I suspect Justice O’Connor was conscious of that decision when she said in Lingle that the new decision “does not require us to disturb any of our prior holdings.” If there had been a “holding” in Eastern, she might have had to alter that statement. In case she had forgotten, Justice Kennedy filed a short concurring opinion in Lingle for the sole purpose of noting that arbitrary and irrational regulations might violate the due process guarantee – citing his opinion in Eastern as his authority.
The importance of Eastern is that five Justices believed in the due process mode of analysis, and five Justices believed that the statute was unconstitutional. The only problem was that they were not the same five Justices. Will they realign in the future? And how will replacement Justices (if any) fit in?
The second issue is the standard of review of governmental action under the due process clause. If the standard is an “anything goes,” or an affirmance if any rationale can be conjured by a court after the fact to support the regulation, then the government will benefit from a laissez-faire type of review.
At its most extreme, the Third Circuit Court of Appeals has recently adopted a “shocks the conscience” test to determine whether regulations violate due process. (United Artists v. Township of Warrington, 316 F.3d 400 [3d Cir. 2003].) That test, of course, was drawn from exceptional police cases involving involuntary stomach pumping (Rochin v.

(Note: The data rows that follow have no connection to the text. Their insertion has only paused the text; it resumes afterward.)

-- ==== Sys2Proof/Laws/Table.lean ====
section
/-! SUPPORT. The table memory: every operation keeps the canonical form, a read after a write gives what was written, and
equal memories are equal data. -/

namespace Sys2Proof.Machine.TableMem

@[simp] theorem readAt_nil (a : Nat) : readAt [] a = unlisted := rfl

@[simp] theorem readAt_cons (k a : Nat) (v : Word) (m : TableMem) :
    readAt ((k, v) :: m) a = if k = a then v else readAt m a := rfl

theorem wfFrom_cons {lo k : Nat} {v : Word} {m : TableMem} :
    wfFrom lo ((k, v) :: m) = true ↔
      lo ≤ k ∧ k ≤ Config.addrMax ∧ v ≠ unlisted ∧ wfFrom (k + 1) m = true := by
  simp [wfFrom, and_assoc]

theorem wfFrom_mono {lo lo' : Nat} {m : TableMem} (h : lo' ≤ lo) (hw : wfFrom lo m = true) : wfFrom lo' m = true := by
  cases m with
  | nil => rfl
  | cons p m =>
    obtain ⟨k, v⟩ := p
    rw [wfFrom_cons] at hw ⊢
    exact ⟨by omega, hw.2⟩

/-- Below the least key allowed nothing is listed. -/
theorem readAt_below {lo a : Nat} {m : TableMem} (hw : wfFrom lo m = true) (h : a < lo) : readAt m a = unlisted := by
  induction m generalizing lo with
  | nil => rfl
  | cons p m ih =>
    obtain ⟨k, v⟩ := p
    rw [wfFrom_cons] at hw
    rw [readAt_cons, if_neg (by omega), ih hw.2.2.2 (by omega)]

theorem wfFrom_writeAt {lo a : Nat} {m : TableMem} (v : Word) (hw : wfFrom lo m = true) (hlo : lo ≤ a)
    (ha : a ≤ Config.addrMax) : wfFrom lo (writeAt m a v) = true := by
  induction m generalizing lo with
  | nil =>
    by_cases hv : v = unlisted
    · simp [writeAt, hv, wfFrom]
    · simp [writeAt, hv, wfFrom, hlo, ha]
  | cons p m ih =>
    obtain ⟨k, x⟩ := p
    have hw' := wfFrom_cons.mp hw
    unfold writeAt
    split
    · split
      · exact hw
      · next hv => exact wfFrom_cons.mpr ⟨hlo, ha, hv, wfFrom_cons.mpr ⟨by omega, hw'.2⟩⟩
    · split
      · split
        · exact wfFrom_mono (by omega) hw'.2.2.2
        · next hv => exact wfFrom_cons.mpr ⟨hw'.1, hw'.2.1, hv, hw'.2.2.2⟩
      · exact wfFrom_cons.mpr ⟨hw'.1, hw'.2.1, hw'.2.2.1, ih hw'.2.2.2 (by omega)⟩

theorem readAt_writeAt {lo : Nat} {m : TableMem} (a b : Nat) (v : Word) (hw : wfFrom lo m = true) :
    readAt (writeAt m a v) b = if a = b then v else readAt m b := by
  induction m generalizing lo with
  | nil =>
    by_cases hv : v = unlisted <;> by_cases hab : a = b <;> simp [writeAt, hv, hab]
  | cons p m ih =>
    obtain ⟨k, x⟩ := p
    have hw' := wfFrom_cons.mp hw
    unfold writeAt
    split
    · next hak =>
      split
      · next hv =>
        by_cases hab : a = b
        · subst hab
          rw [readAt_cons, if_neg (by omega), readAt_below hw'.2.2.2 (by omega), if_pos rfl, hv]
        · rw [if_neg hab]
      · by_cases hab : a = b <;> simp [hab]
    · split
      · next hak =>
        subst hak
        split
        · next hv =>
          by_cases hab : a = b
          · subst hab
            rw [readAt_below hw'.2.2.2 (by omega), if_pos rfl, hv]
          · simp [hab]
        · by_cases hab : a = b <;> simp [hab]
      · next hka hne =>
        rw [readAt_cons, ih hw'.2.2.2, readAt_cons]
        by_cases hkb : k = b
        · simp [hkb, show ¬ a = b by omega]
        · simp [hkb]

/-- Two canonical memories that read the same at every address are the same list. -/
theorem eq_of_readAt {lo lo' : Nat} {m m' : TableMem} (hw : wfFrom lo m = true) (hw' : wfFrom lo' m' = true)
    (h : ∀ a, a ≤ Config.addrMax → readAt m a = readAt m' a) : m = m' := by
  induction m generalizing lo lo' m' with
  | nil =>
    cases m' with
    | nil => rfl
    | cons p m' =>
      obtain ⟨k, v⟩ := p
      rw [wfFrom_cons] at hw'
      have := h k hw'.2.1
      simp at this
      exact absurd this.symm hw'.2.2.1
  | cons p m ih =>
    obtain ⟨k, v⟩ := p
    rw [wfFrom_cons] at hw
    cases m' with
    | nil =>
      have := h k hw.2.1
      simp at this
      exact absurd this hw.2.2.1
    | cons p' m' =>
      obtain ⟨k', v'⟩ := p'
      rw [wfFrom_cons] at hw'
      have hk : k = k' := by
        rcases Nat.lt_trichotomy k k' with hlt | heq | hgt
        · have := h k hw.2.1
          rw [readAt_cons, if_pos rfl, readAt_cons, if_neg (by omega), readAt_below hw'.2.2.2 (by omega)] at this
          exact absurd this hw.2.2.1
        · exact heq
        · have := h k' hw'.2.1
          rw [readAt_cons, if_neg (by omega), readAt_below hw.2.2.2 (by omega), readAt_cons, if_pos rfl] at this
          exact absurd this.symm hw'.2.2.1
      subst hk
      have hv : v = v' := by simpa using h k hw.2.1
      subst hv
      rw [ih hw.2.2.2 hw'.2.2.2]
      intro a ha
      by_cases hka : k = a
      · subst hka
        rw [readAt_below hw.2.2.2 (by omega), readAt_below hw'.2.2.2 (by omega)]
      · simpa [hka] using h a ha

end Sys2Proof.Machine.TableMem

namespace Sys2Proof.Machine

theorem toNat_le_addrMax (a : Addr) : a.toNat ≤ Config.addrMax := by
  have := a.isLt
  simp only [Config.addrMax]
  omega

/-- A host write keeps the canonical form. -/
theorem tblWrite_wf {m : TableMem} (a : Addr) (v : Word) (h : TableMem.wf m = true) : TableMem.wf (tblWrite m a v) = true :=
  TableMem.wfFrom_writeAt v h (Nat.zero_le _) (toNat_le_addrMax a)

/-- Reset memory is in canonical form. -/
@[simp] theorem reset_table_wf : TableMem.wf State.reset.table = true := rfl

end Sys2Proof.Machine
end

California, 342 U.S. 165 ) and high-speed chases through residential neighborhoods (County of Sacramento v. Lewis, 523 U.S. 833 ).
But is that what will, or should, happen in land regulation cases? Given that the land use process typically involves lengthy studies and multiple public hearings and decisions, a more apt model would examine the actual decision made and judge it against the Constitution on a less “shocking” level. Some federal circuits seem inclined in that direction. (See, e.g., Simi Inv. Co. v. Harris County, 236 F.3d 240 [5th Cir. 2000] [“blatant governmental interference with property rights”]; Burrell v. City of Kankakee, 815 F.2d 1127 [7th Cir. 1987] [“arbitrary and irrational conduct”].)
The Ninth Circuit, where as the home of Lingle the new decision will have the greatest impact, hasn’t had any substantive due process cases in nearly a decade. In Armendariz v. Penman, 75 F.3d 1311 (9th Cir. 1996), that court held in an en banc decision that property owners could not bring substantive due process cases, but would have to consolidate their claims under the takings clause. Now that Lingle has opted for due process as the remedy for this kind of regulatory action, Armendariz can no longer control. What the Ninth Circuit will decide after its long absence remains to be seen. Before Armendariz, the Ninth Circuit’s land use cases had opted for the “arbitrary and capricious” model, based on the regulators’ actions. (E.g., Herrington v. County of Sonoma, 834 F.2d 1488 [9th Cir. 1987]; Del Monte Dunes at Monterey v. City of Monterey, 920 F.2d 1496 [9th Cir. 1990].)